Recorded data
=== Begin Enclosure ===
/-- 3.5, R58: a pass abandoned for any reason ends without judgement: the run goes to RESCAN below the pass limit and to
REVIEW at it, its last pass is written, its claim and pass record are dropped, the claimant's context that names it,
current or stacked, loses its claim, a PASS_ABANDONED record is offered and PASS_DONE is raised on LP5. No entry, no
tally, no other run, no other context and no earlier record changes. -/
def Obligations.AbandonedPassEndsWithoutJudgement : Prop :=
  ∀ (r : RunNo) (y : Reason) (x : LoadedRun) (k : Claim) (s t : State), s.run r = some x →
    x.stage = .claimed k ∨ x.stage = .held k → t = s.abandon r y →
    let record : Discrepancy :=
      { kind := .passAbandoned, time := s.clock, run := some r, port := some k.claimant.port, reason := some y }
    let lost (ctx : Context) : Context := if ctx.claimedRun = some r then { ctx with claimedRun := none } else ctx
    t.run r = some { x with stage := if x.passCount < s.config.passLimit then .rescan else .review,
                            lastPass := .abandoned y k.claimant k.pass.serial } ∧
    (∀ q, q ≠ r → t.run q = s.run q) ∧
    t.wand k.claimant = { s.wand k.claimant with
      current := lost (s.wand k.claimant).current, stack := (s.wand k.claimant).stack.map lost } ∧
    (∀ v, v ≠ k.claimant → t.wand v = s.wand v) ∧
    (s.discrepancies.length < 256 → t.discrepancies = s.discrepancies ++ [record] ∧ t.overflow = s.overflow) ∧
    (256 ≤ s.discrepancies.length → t.discrepancies = s.discrepancies ∧
      t.overflow = if s.overflow < 65535 then s.overflow + 1 else s.overflow) ∧
    (t.port .lp5).held = { (s.port .lp5).held with
      passDone := some (r, .abandoned)
      queueFull := (s.port .lp5).held.queueFull || s.discrepancies.length == 255 } ∧
    t = { s with runs := t.runs, wands := t.wands, discrepancies := t.discrepancies, overflow := t.overflow,
                 ports := s.ports.set { s.ports.lp5 with held := (t.port .lp5).held } .lp5 }

/-! ## Sightings -/

/-- 5.1: SIGHT under no claim is refused NO_CLAIM as a whole. Under one it takes its sightings one after another in the
pass of the claimed run, each on the part as the one before it left it, and answers their outcomes and clamp flags in
order and the last accepted position after them, which is then present. -/
def Obligations.SightTakesItsSightingsInOrder : Prop :=
  (∀ (r : RunNo) (w : WandPort) (s : State), s.sightAll r w [] = ([], s)) ∧
  (∀ (r : RunNo) (w : WandPort) (x : Sighting) (rest : List Sighting) (s t u : State) (o : SightOutcome × Bool)
    (os : List (SightOutcome × Bool)), s.sightOne r w x = (o, t) → t.sightAll r w rest = (os, u) →
      s.sightAll r w (x :: rest) = (o :: os, u)) ∧
  ∀ (w : WandPort) (sightings : List Sighting) (s : State), s.Ready w.port → s.mode = .counting →
    1 ≤ sightings.length → sightings.length ≤ 8 →
    let c := Instr.sight w.port sightings
    ((s.wand w).current.claimedRun = none → exec c s = .next ((s.arrived c).responded c .noClaim .empty)) ∧
    ∀ (r : RunNo) (x : LoadedRun) (k : Claim), (s.wand w).current.claimedRun = some r → s.run r = some x →
      x.stage = .claimed k →
      ∃ outcomes t y j position, (s.arrived c).sightAll r w sightings = (outcomes, t) ∧
        outcomes.length = sightings.length ∧ t.run r = some y ∧ y.stage = .claimed j ∧
        j.pass.lastPosition = some position ∧
        exec c s = .next (t.responded c .ok (.sighted outcomes (some position)))
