/-! ### State.notify -/

@[simp] theorem State.notify_pending (s : State) (p : Port) (n : HeldNotice) : (s.notify p n).pending = s.pending := rfl
@[simp] theorem State.notify_pins (s : State) (p : Port) (n : HeldNotice) : (s.notify p n).pins = s.pins := rfl
@[simp] theorem State.notify_receiving (s : State) (p : Port) (n : HeldNotice) : (s.notify p n).receiving = s.receiving := rfl
@[simp] theorem State.notify_mode (s : State) (p : Port) (n : HeldNotice) : (s.notify p n).mode = s.mode := rfl
@[simp] theorem State.notify_config (s : State) (p : Port) (n : HeldNotice) : (s.notify p n).config = s.config := rfl
@[simp] theorem State.notify_clock (s : State) (p : Port) (n : HeldNotice) : (s.notify p n).clock = s.clock := rfl
@[simp] theorem State.notify_operation (s : State) (p : Port) (n : HeldNotice) : (s.notify p n).operation = s.operation := rfl
@[simp] theorem State.notify_resetScheduled (s : State) (p : Port) (n : HeldNotice) : (s.notify p n).resetScheduled = s.resetScheduled := rfl
@[simp] theorem State.notify_pool (s : State) (p : Port) (n : HeldNotice) : (s.notify p n).pool = s.pool := rfl
@[simp] theorem State.notify_runs (s : State) (p : Port) (n : HeldNotice) : (s.notify p n).runs = s.runs := rfl
@[simp] theorem State.notify_passSerial (s : State) (p : Port) (n : HeldNotice) : (s.notify p n).passSerial = s.passSerial := rfl
@[simp] theorem State.notify_wands (s : State) (p : Port) (n : HeldNotice) : (s.notify p n).wands = s.wands := rfl
@[simp] theorem State.notify_strays (s : State) (p : Port) (n : HeldNotice) : (s.notify p n).strays = s.strays := rfl
@[simp] theorem State.notify_discrepancies (s : State) (p : Port) (n : HeldNotice) : (s.notify p n).discrepancies = s.discrepancies := rfl
@[simp] theorem State.notify_overflow (s : State) (p : Port) (n : HeldNotice) : (s.notify p n).overflow = s.overflow := rfl

/-! ### State.enterMode -/

@[simp] theorem State.enterMode_pending (s : State) (m : Mode) : (s.enterMode m).pending = s.pending := rfl
@[simp] theorem State.enterMode_pins (s : State) (m : Mode) : (s.enterMode m).pins = s.pins := rfl
@[simp] theorem State.enterMode_receiving (s : State) (m : Mode) : (s.enterMode m).receiving = s.receiving := rfl
@[simp] theorem State.enterMode_config (s : State) (m : Mode) : (s.enterMode m).config = s.config := rfl
@[simp] theorem State.enterMode_clock (s : State) (m : Mode) : (s.enterMode m).clock = s.clock := rfl
@[simp] theorem State.enterMode_operation (s : State) (m : Mode) : (s.enterMode m).operation = s.operation := rfl
@[simp] theorem State.enterMode_resetScheduled (s : State) (m : Mode) : (s.enterMode m).resetScheduled = s.resetScheduled := rfl
@[simp] theorem State.enterMode_pool (s : State) (m : Mode) : (s.enterMode m).pool = s.pool := rfl
@[simp] theorem State.enterMode_runs (s : State) (m : Mode) : (s.enterMode m).runs = s.runs := rfl
@[simp] theorem State.enterMode_passSerial (s : State) (m : Mode) : (s.enterMode m).passSerial = s.passSerial := rfl
@[simp] theorem State.enterMode_wands (s : State) (m : Mode) : (s.enterMode m).wands = s.wands := rfl
@[simp] theorem State.enterMode_strays (s : State) (m : Mode) : (s.enterMode m).strays = s.strays := rfl
@[simp] theorem State.enterMode_discrepancies (s : State) (m : Mode) : (s.enterMode m).discrepancies = s.discrepancies := rfl
@[simp] theorem State.enterMode_overflow (s : State) (m : Mode) : (s.enterMode m).overflow = s.overflow := rfl

/-! ### State.kick -/

@[simp] theorem State.kick_pending (s : State) : (s.kick).pending = s.pending := rfl
@[simp] theorem State.kick_pins (s : State) : (s.kick).pins = s.pins := rfl
@[simp] theorem State.kick_receiving (s : State) : (s.kick).receiving = s.receiving := rfl
@[simp] theorem State.kick_mode (s : State) : (s.kick).mode = s.mode := rfl
@[simp] theorem State.kick_config (s : State) : (s.kick).config = s.config := rfl
@[simp] theorem State.kick_clock (s : State) : (s.kick).clock = s.clock := rfl
@[simp] theorem State.kick_operation (s : State) : (s.kick).operation = s.operation := rfl
@[simp] theorem State.kick_resetScheduled (s : State) : (s.kick).resetScheduled = s.resetScheduled := rfl
@[simp] theorem State.kick_pool (s : State) : (s.kick).pool = s.pool := rfl
@[simp] theorem State.kick_runs (s : State) : (s.kick).runs = s.runs := rfl
@[simp] theorem State.kick_passSerial (s : State) : (s.kick).passSerial = s.passSerial := rfl
@[simp] theorem State.kick_wands (s : State) : (s.kick).wands = s.wands := rfl
@[simp] theorem State.kick_strays (s : State) : (s.kick).strays = s.strays := rfl
@[simp] theorem State.kick_discrepancies (s : State) : (s.kick).discrepancies = s.discrepancies := rfl
@[simp] theorem State.kick_overflow (s : State) : (s.kick).overflow = s.overflow := rfl
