-- ==== Sys2Proof/Tests/Slice0.lean ====
section
/-! SUPPORT. Tests of the model against the manual: ill-formed commands, the manual's worked examples and tables, at most
two tests for each command, and, for each statement with hypotheses, a state and operands that meet them. A docstring
names where an expected result comes from. -/
namespace Sys2Proof.Tests
open Sys2Proof.Machine

set_option Elab.async false

/-! ## Helpers -/

/-- The state that a command leaves. -/
def after (c : Instr) (s : State) : State :=
  match exec c s with
  | .next t => t
  | .fault _ => s
  | .refused _ => s

/-- The response to a request. -/
def answer (c : Instr) (s : State) : Option Response :=
  match c.request with
  | some (p, _, _) => ((after c s).port p).lastResponse
  | none => none

/-- The condition that answers a request. -/
def condition (c : Instr) (s : State) : Option Condition := (answer c s).map (·.condition)

/-- The data that answer a request. -/
def data (c : Instr) (s : State) : Option Data := (answer c s).map (·.data)

/-- The part in a mode, receiving, with nothing in it. -/
def idle (m : Mode) : State := { State.reset with receiving := true, mode := m, operation := m.operation }

/-- Digit positions from a list, 0 beyond it. -/
def digits (l : List Nat) : Digits :=
  let d (k : Nat) : BitVec 4 := BitVec.ofNat 4 (l.getD k 0)
  ⟨d 0, d 1, d 2, d 3, d 4, d 5⟩

/-- A cutter as a frame carries it: its letter's code and its digits. -/
def cutter (letter : Byte) (l : List Nat) : CarriedCutter := ⟨letter, BitVec.ofNat 8 l.length, digits l⟩

/-- A key of the class QA as a frame carries it. -/
def qa (n : U16) (fraction : List Nat) (c : CarriedCutter := cutter 0 []) (year volume : U16 := 0) : CarriedKey :=
  { letter1 := 81, letter2 := 65, letter3 := 0, classInteger := n, fractionCount := BitVec.ofNat 8 fraction.length,
    fraction := digits fraction, cutter1 := c, cutter2 := cutter 0 [], year := year, volume := volume, spare := 0 }

/-- A held key of the class QA. -/
def held (n : Nat) (fraction : List Nat) (c : Option Cutter := none) (year volume : Option Nat := none) : ShelfKey :=
  { letters := [81, 65], classInteger := n, fraction := fraction, cutter1 := c, cutter2 := none, year := year,
    volume := volume }

/-- An entry never read. -/
def entry (tag : Tag) (key : ShelfKey) (r : RunNo) (st : Status := .expected) : Entry :=
  { tag := tag, key := key, homeRun := r, status := st, judgement := none, flags := .clear, lastSighting := none }

/-- A run of length 900 that holds all keys. -/
def loaded (stage : Stage) (entries : List Nat) : LoadedRun :=
  { lower := held 0 [], upper := held 9999 [], length := 900, passCount := 1, lastPass := .noPass, stage := stage
    shelf := { entries := entries, tallies := { Tallies.zero with expected := entries.length } } }

/-- A pass as its claim begins it. -/
def claim (w : WandPort) (serial : U32) (d : Direction := .forward) : Claim :=
  { claimant := w, timer := 120, pass := PassRecord.begin serial d }

/-- A context of bays 8 and 9. -/
def context (r : Option RunNo) (d : Direction := .forward) : Context :=
  { bayA := 8, bayB := 9, direction := d, cursor := none, claimedRun := r }

/-- The seven entries of run 57 (2.10.1, 5.7.1), indices 37 to 43. -/
def pool57 : List (Nat × Entry) :=
  [(37, entry 0x04A177300C5E9B12 (held 76 [5] (some ⟨65, [1, 2]⟩) (some 2003)) 57),
    (38, entry 0x04A177300C5E9C40 (held 76 [5, 8] (some ⟨66, [4]⟩)) 57),
    (39, entry 0x04A177311D020A7E (held 76 [6] (some ⟨67, [3, 5]⟩)) 57),
    (40, entry 0x04A177311D020B19 (held 76 [6] (some ⟨67, [4]⟩) (some 1998) (some 2)) 57),
    (41, entry 0x04A1773522601140 (held 76 [7, 3] (some ⟨74, [3, 8]⟩)) 57),
    (42, entry 0x04A17735226012A2 (held 76 [9] (some ⟨68, [2, 5]⟩)) 57),
    (43, entry 0x04A17735226012A9 (held 76 [9] (some ⟨68, [3]⟩)) 57)]

/-- Run 57 in COUNTING, in a stage, with its seven entries; bays 8 and 9 under the window of LP1, whose context names a
claimed run or none. -/
def stock (stage : Stage) (r : Option RunNo := none) : State :=
  { idle .counting with
    pool := pool57
    runs := [(57, loaded stage [37, 38, 39, 40, 41, 42, 43])]
    passSerial := 31
    wands := (idle .counting).wands.set { current := context r, stack := [], slot := none } .lp1 }

/-- Run 57 claimed by LP1 in the pass with serial 31. -/
def counting : State := stock (.claimed (claim .lp1 31)) (some 57)

/-- Run 57 held by LP1, behind a context with no claim. -/
def diverted : State :=
  { stock (.held (claim .lp1 31)) with
    wands := (idle .counting).wands.set
      { current := context none, stack := [context (some 57)], slot := none } .lp1 }

/-- The same part with the claim's pass changed. -/
def midPass (f : PassRecord → PassRecord) : State :=
  stock (.claimed { claim .lp1 31 with pass := f (PassRecord.begin 31 .forward) }) (some 57)

/-- The last sighting of an entry read at a position in the pass with a serial. -/
def readAt (position : Nat) (serial : U32 := 31) : LastSighting :=
  { run := 57, position := position, port := .lp1, serial := serial, time := 0 }

/-- A stray record read once. -/
def stray (tag : Tag) (position : Nat) (serial : U32) : Stray :=
  { tag := tag, firstRun := 57, firstPosition := position, firstPort := .lp1, lastRun := 57, lastPosition := position,
    lastPort := .lp1, lastSerial := serial, lastTime := 0, count := 1 }

/-- A record of a full queue. -/
def someRecord : Discrepancy := { kind := .gap, time := 0 }

/-- A frame that a port handles next. -/
def unhandled (f : Frame) : Slot := { frame := f, buffered := true, phase := .unhandled }

/-- The idle part with one port changed. -/
def withPort (p : Port) (f : LinkPort → LinkPort) (m : Mode := .halted) : State := (idle m).updatePort p f

/-! ## Ill-formed commands are refused -/

theorem test_sight_of_none_is_ill_formed : (Instr.sight .lp0 []).wellFormed = false := by decide
theorem test_sight_of_nine_is_ill_formed :
    (Instr.sight .lp0 (List.replicate 9 ⟨1, 0⟩)).wellFormed = false := by decide
theorem test_sight_of_eight_is_well_formed :
    (Instr.sight .lp0 (List.replicate 8 ⟨1, 0⟩)).wellFormed = true := by decide
theorem test_frame_without_start_is_ill_formed :
    (Instr.frameReceived .lp0 [0, 1, 8, 0, 0]).wellFormed = false := by decide
theorem test_frame_of_no_length_is_ill_formed : (Instr.frameReceived .lp0 [0xA5, 0, 0, 0]).wellFormed = false := by decide
theorem test_frame_too_short_is_ill_formed : (Instr.frameReceived .lp0 [0xA5, 2, 8, 0, 0]).wellFormed = false := by decide
theorem test_valid_length_is_ill_formed_as_invalid : (Instr.frameLengthInvalid .lp0 250).wellFormed = false := by decide
theorem test_invalid_length_is_well_formed : (Instr.frameLengthInvalid .lp0 251).wellFormed = true := by decide

/-- The ill-formed SIGHT is answered LENGTH (5.1). -/
theorem test_empty_sight_is_answered_length : condition (.sight .lp1 []) counting = some .length := by decide +kernel

/-! ## The wire (11.2, 11.4) -/

/-- 11.2: the CRC over the bytes 0x31 to 0x39 is 0x29B1. -/
theorem test_crc : crc [0x31, 0x32, 0x33, 0x34, 0x35, 0x36, 0x37, 0x38, 0x39] = 0x29B1#16 := by decide +kernel

/-- 11.2: the bytes of the tag 04A1 7730 0C5E 9B12. -/
theorem test_tag_bytes : tagBytes 0x04A177300C5E9B12 = [0x04, 0xA1, 0x77, 0x30, 0x0C, 0x5E, 0x9B, 0x12] := by decide

/-- 11.2.1: "QA 76.73 .J38" in 24 bytes. -/
theorem test_key_bytes : keyBytes (qa 76 [7, 3] (cutter 74 [3, 8])) =
    [0x51, 0x41, 0, 0, 76, 2, 0x73, 0, 0, 0x4A, 2, 0x38, 0, 0, 0, 0, 0, 0, 0, 0, 0, 0, 0, 0] := by decide

/-- 11.4: a CONFIGURE payload read with its high bytes first. -/
theorem test_decode_configure : decodeFrame .lp5 0x01 [0, 40, 1, 144, 0, 60, 2, 88, 0, 3] =
    some (.configure .lp5 40 400 60 600 3) := by decide

/-- 11.4: the response to a request is a frame of kind 0x7F with the kind echoed. -/
theorem test_response_frame : (Response.frame ⟨0x02, .mode, .empty⟩).payload = [0x02, 0x05] := by decide

/-! ## Collation (1.2.1, 1.3, 1.5.1) -/

theorem test_fraction_decides :
    compareKeys (held 76 [9] (some ⟨68, [3]⟩)) (held 76 [7, 3] (some ⟨74, [3, 8]⟩)) = .gt := by decide
theorem test_cutter_digits_are_a_fraction :
    compareKeys (held 76 [9] (some ⟨68, [2, 5]⟩)) (held 76 [9] (some ⟨68, [3]⟩)) = .lt := by decide
theorem test_absent_cutter_is_lower :
    compareKeys (held 76 [5]) (held 76 [5] (some ⟨65, [1, 2]⟩) (some 2003)) = .lt := by decide
theorem test_shorter_letters_are_lower :
    compareKeys { held 300 [] with letters := [81] } (held 1 []) = .lt := by decide
theorem test_limits_are_inclusive :
    betweenLimits (held 76 [9] (some ⟨90, [9, 0]⟩)) (held 76 [5]) (held 76 [9] (some ⟨90, [9]⟩)) = .eq := by decide
theorem test_above_the_upper_limit :
    betweenLimits (held 76 [9] (some ⟨90, [9]⟩) (some 1999)) (held 76 [5]) (held 76 [9] (some ⟨90, [9]⟩)) = .gt := by
  decide
theorem test_completion_discards_the_remainder : completion 37 5 0 = 864 := by decide
theorem test_completion_of_an_empty_run : completion 0 0 0 = 1000 := by decide

/-! ## Section Control -/

theorem test_configure_clamps : data (.configure .lp5 5 401 65535 9 0) (idle .halted) =
    some (.configured ⟨10, 400, 200, 10, 1⟩) := by decide +kernel
theorem test_start_opens_the_count : (after (.start .lp5) (idle .halted)).mode = .counting := by decide +kernel
theorem test_start_in_counting_is_refused : condition (.start .lp5) (idle .counting) = some .mode := by decide +kernel
theorem test_pause : (after (.pause .lp5) (idle .counting)).mode = .paused := by decide +kernel
theorem test_continue : (after (.continueCount .lp5) (idle .paused)).mode = .counting := by decide +kernel
theorem test_close_with_a_claim_is_busy : condition (.closeSection .lp5) counting = some .busy := by decide +kernel
theorem test_close_begins : data (.closeSection .lp5) (stock .ready) = some (.closing 7 1) := by decide +kernel
theorem test_close_completion :
    (after .closeCompletion { stock .ready with mode := .closing }).tallies 57 = ⟨0, 0, 0, 0, 0, 7⟩ := by decide +kernel
/-- 10.5, R158: OP_DONE of a close is raised, but not after a DEVICE_RESET was taken in CLOSING. -/
theorem test_close_raises_op_done : ∀ reset : Bool,
    ((after .closeCompletion { idle .closing with resetScheduled := reset }).port .lp5).held.opDone =
      if reset then none else some .close := by decide +kernel
theorem test_wipe : (after (.wipe .lp5) { stock .ready with mode := .closed }).pool = [] := by decide +kernel
theorem test_wipe_completion : (after .wipeCompletion (idle .wiping)).mode = .halted := by decide +kernel
/-- 10.6, R159: OP_DONE of a wipe is raised, but not after a DEVICE_RESET was taken in WIPING. -/
theorem test_wipe_raises_op_done : ∀ reset : Bool,
    ((after .wipeCompletion { idle .wiping with resetScheduled := reset }).port .lp5).held.opDone =
      if reset then none else some .wipe := by decide +kernel
theorem test_device_reset_waits : (after (.deviceReset .lp5) (idle .wiping)).mode = .wiping := by decide +kernel
theorem test_device_reset_effect :
    (after .deviceResetEffect (after (.deviceReset .lp5) (idle .wiping))).mode = .halted := by decide +kernel
theorem test_status : data (.status .lp5) (stock .ready) =
    some (.status .counting none 0 31 7 0 0 0) := by decide +kernel
theorem test_totals : data (.totals .lp5) (stock .ready) =
    some (.totals ⟨7, 0, 0, 0, 0, 0⟩ [279, 0, 1, 0, 0, 0, 0, 0, 0] 0) := by decide +kernel
theorem test_clock_runs_timers :
    ((after .sectionClockAdvance counting).claim? 57).map (·.timer) = some 119 := by decide +kernel
theorem test_clock_stops_when_halted : (after .sectionClockAdvance (idle .halted)).clock = 0 := by decide +kernel
theorem test_expiry :
    (after .claimExpiry (stock (.claimed { claim .lp1 31 with timer := 0 }) (some 57))).runState 57 = .rescan := by
  decide +kernel
theorem test_expiry_releases : ((after .claimExpiry (stock (.claimed { claim .lp1 31 with timer := 0 }) (some 57))).port
    .lp1).line = .held (.released 57 .expired) := by decide +kernel

/-! ## Loading -/

theorem test_load_run : data (.loadRun .lp5 279 (qa 76 [5]) (qa 76 [5]) 299) (idle .halted) = some (.length 300) := by
  decide +kernel
theorem test_load_run_refuses_crossed_limits :
    condition (.loadRun .lp5 0 (qa 77 []) (qa 76 []) 900) (idle .halted) = some .key := by decide +kernel
theorem test_load_item_takes_the_lowest_place : data (.loadItem .lp5 57 9 (qa 9999 []) 3) (stock .loading) =
    some (.itemLoaded 0 .onLoan none none) := by decide +kernel
theorem test_load_item_keeps_the_order :
    condition (.loadItem .lp5 57 9 (qa 76 [6]) 0) (stock .loading) = some .order := by decide +kernel
theorem test_load_done : (after (.loadDone .lp5 57) (stock .loading)).runState 57 = .ready := by decide +kernel
theorem test_unload_run : data (.unloadRun .lp5 57) (stock .loading) = some (.freed 7) := by decide +kernel
theorem test_unload_run_of_a_counted_run : condition (.unloadRun .lp5 57) (stock .ready) = some .state := by
  decide +kernel
theorem test_close_run : data (.closeRun .lp5 57) (stock .checked) = some (.runClosed 57 0) := by decide +kernel
theorem test_reset_passes : (after (.resetPasses .lp5 57) (stock .review)).runState 57 = .rescan := by decide +kernel
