-- ==== Sys2Proof/Syntax.lean ====
section
/-! DEFINITION. The commands of the block, one constructor per row of spec/opcode_table.json (30_encoding.md R104). -/

namespace Sys2Proof

/-- A command. The operand fields are unsigned numbers (R103): `rate` and `pad` of the custom INIT, `off` and `len` of a DATA range. Which
numbers fit their fields is `Instr.wellFormed`; which of those are legal is checked at execution (R103, R246). -/
inductive Instr where
  /-- NOP, no operation (R150). -/
  | nop
  /-- CLEAR, the explicit reset of the permutation state (R151). -/
  | clear
  /-- INIT with VARIANT = 0, the custom form (R180). -/
  | init (rate pad : Nat)
  /-- INIT SHA3-224, VARIANT = 1 (R171, R180). -/
  | initSha3_224
  /-- INIT SHA3-256, VARIANT = 2. -/
  | initSha3_256
  /-- INIT SHA3-384, VARIANT = 3. -/
  | initSha3_384
  /-- INIT SHA3-512, VARIANT = 4. -/
  | initSha3_512
  /-- INIT SHAKE128, VARIANT = 5. -/
  | initShake128
  /-- INIT SHAKE256, VARIANT = 6. -/
  | initShake256
  /-- INIT KECCAK256, VARIANT = 7. -/
  | initKeccak256
  /-- ABSORB the message bytes DATA[off .. off+len-1] (R183). -/
  | absorb (off len : Nat)
  /-- FINAL, the padding and its permutation (R186). -/
  | final
  /-- SQUEEZE output to DATA[off .. off+len-1] (R190). -/
  | squeeze (off len : Nat)
  /-- PERMUTE the lane file (R152). -/
  | permute
  /-- ETHADDR of the public key at DATA[off .. off+len-1] (R225). -/
  | ethaddr (off len : Nat)
  /-- EIP55 re-casing of the address text at DATA[off .. off+len-1] (R228). -/
  | eip55 (off len : Nat)
  deriving DecidableEq, Repr

end Sys2Proof
end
=== End Enclosure ===
Aim of the task:
Could you reproduce exactly the lines of the entries above, from the one with "250).wellFormed = false := by decide" through the one with "theorem test_key_bytes : keyBytes", and nothing else?

Answer to this exercise:
theorem test_valid_length_is_ill_formed_as_invalid : (Instr.frameLengthInvalid .lp0 250).wellFormed = false := by decide
theorem test_invalid_length_is_well_formed : (Instr.frameLengthInvalid .lp0 251).wellFormed = true := by decide

/-- The ill-formed SIGHT is answered LENGTH (5.1). -/
theorem test_empty_sight_is_answered_length : condition (.sight .lp1 []) counting = some .length := by decide +kernel

/-! ## The wire (11.2, 11.4) -/

/-- 11.2: the CRC over the bytes 0x31 to 0x39 is 0x29B1. -/
theorem test_crc : crc [0x31, 0x32, 0x33, 0x34, 0x35, 0x36, 0x37, 0x38, 0x39] = 0x29B1#16 := by decide +kernel

/-- 11.2: the bytes of the tag 04A1 7730 0C5E 9B12. -/
theorem test_tag_bytes : tagBytes 0x04A177300C5E9B12 = [0x04, 0xA1, 0x77, 0x30, 0x0C, 0x5E, 0x9B, 0x12] := by decide

/-- 11.2.1: "QA 76.73 .J38" in 24 bytes. -/
theorem test_key_bytes : keyBytes (qa 76 [7, 3] (cutter 74 [3, 8])) =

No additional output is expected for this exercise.